DATA TO PROCESS –
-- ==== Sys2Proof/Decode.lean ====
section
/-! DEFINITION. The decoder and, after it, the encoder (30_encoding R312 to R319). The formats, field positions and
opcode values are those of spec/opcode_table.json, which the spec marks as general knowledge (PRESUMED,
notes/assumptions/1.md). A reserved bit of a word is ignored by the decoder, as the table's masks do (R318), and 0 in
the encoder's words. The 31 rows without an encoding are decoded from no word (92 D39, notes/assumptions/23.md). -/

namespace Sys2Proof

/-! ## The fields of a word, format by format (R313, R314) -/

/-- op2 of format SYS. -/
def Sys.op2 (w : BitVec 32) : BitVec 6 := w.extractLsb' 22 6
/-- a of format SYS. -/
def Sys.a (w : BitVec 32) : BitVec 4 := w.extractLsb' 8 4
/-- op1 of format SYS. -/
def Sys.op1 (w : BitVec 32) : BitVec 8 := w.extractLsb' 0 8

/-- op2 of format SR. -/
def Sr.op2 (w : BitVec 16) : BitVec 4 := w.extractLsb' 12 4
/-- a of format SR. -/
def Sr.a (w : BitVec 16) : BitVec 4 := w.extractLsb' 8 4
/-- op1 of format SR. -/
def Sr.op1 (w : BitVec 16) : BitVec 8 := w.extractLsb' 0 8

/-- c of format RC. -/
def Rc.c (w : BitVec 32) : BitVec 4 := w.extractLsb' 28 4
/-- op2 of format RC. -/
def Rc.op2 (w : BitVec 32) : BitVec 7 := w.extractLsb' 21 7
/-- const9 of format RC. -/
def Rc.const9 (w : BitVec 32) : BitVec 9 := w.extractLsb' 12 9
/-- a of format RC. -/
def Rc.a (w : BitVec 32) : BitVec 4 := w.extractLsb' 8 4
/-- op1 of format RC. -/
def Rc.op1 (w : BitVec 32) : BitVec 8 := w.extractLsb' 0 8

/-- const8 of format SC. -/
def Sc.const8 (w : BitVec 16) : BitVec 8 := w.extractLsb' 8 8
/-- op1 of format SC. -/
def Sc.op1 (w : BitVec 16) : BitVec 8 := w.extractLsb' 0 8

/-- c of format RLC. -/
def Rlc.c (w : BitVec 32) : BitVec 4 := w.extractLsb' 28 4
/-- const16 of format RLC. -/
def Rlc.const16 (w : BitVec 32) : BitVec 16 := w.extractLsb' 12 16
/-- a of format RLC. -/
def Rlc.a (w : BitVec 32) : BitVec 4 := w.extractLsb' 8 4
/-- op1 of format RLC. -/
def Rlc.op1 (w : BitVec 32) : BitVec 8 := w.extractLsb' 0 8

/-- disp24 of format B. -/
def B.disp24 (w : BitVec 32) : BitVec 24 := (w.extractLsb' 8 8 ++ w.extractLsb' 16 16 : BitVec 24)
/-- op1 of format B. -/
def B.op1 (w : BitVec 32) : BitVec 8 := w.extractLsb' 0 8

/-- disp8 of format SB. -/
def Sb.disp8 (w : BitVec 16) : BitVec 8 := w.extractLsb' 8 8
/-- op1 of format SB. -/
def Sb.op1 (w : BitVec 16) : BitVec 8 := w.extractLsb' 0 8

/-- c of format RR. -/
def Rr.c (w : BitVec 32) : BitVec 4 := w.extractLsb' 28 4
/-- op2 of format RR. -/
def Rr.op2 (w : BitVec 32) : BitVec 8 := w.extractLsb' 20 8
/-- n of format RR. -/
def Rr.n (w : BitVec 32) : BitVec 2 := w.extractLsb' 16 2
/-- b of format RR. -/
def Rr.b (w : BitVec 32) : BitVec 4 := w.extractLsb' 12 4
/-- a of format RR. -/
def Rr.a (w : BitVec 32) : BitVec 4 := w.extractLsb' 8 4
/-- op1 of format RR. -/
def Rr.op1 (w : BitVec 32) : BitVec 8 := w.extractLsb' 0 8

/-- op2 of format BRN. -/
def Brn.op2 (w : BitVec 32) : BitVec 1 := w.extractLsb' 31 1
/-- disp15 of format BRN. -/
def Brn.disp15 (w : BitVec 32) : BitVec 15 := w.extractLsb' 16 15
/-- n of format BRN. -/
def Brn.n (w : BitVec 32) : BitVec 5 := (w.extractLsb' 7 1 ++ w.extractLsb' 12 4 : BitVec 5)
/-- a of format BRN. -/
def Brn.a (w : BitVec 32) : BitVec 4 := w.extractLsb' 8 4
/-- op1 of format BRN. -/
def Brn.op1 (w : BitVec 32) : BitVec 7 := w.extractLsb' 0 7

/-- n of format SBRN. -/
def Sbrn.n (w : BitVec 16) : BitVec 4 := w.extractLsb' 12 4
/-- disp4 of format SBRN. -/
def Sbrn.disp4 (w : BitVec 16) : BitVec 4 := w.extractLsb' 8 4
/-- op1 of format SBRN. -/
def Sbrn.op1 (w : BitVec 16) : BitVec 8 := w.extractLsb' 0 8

WORK TASK – In the data above, which lines have "word"? Report each of them.

ANSWER AREA –
notes/assumptions/1.md). A reserved bit of a word is ignored by the decoder, as the table's masks do (R318), and 0 in
the encoder's words. The 31 rows without an encoding are decoded from no word (92 D39, notes/assumptions/23.md). -/
/-! ## The fields of a word, format by format (R313, R314) -/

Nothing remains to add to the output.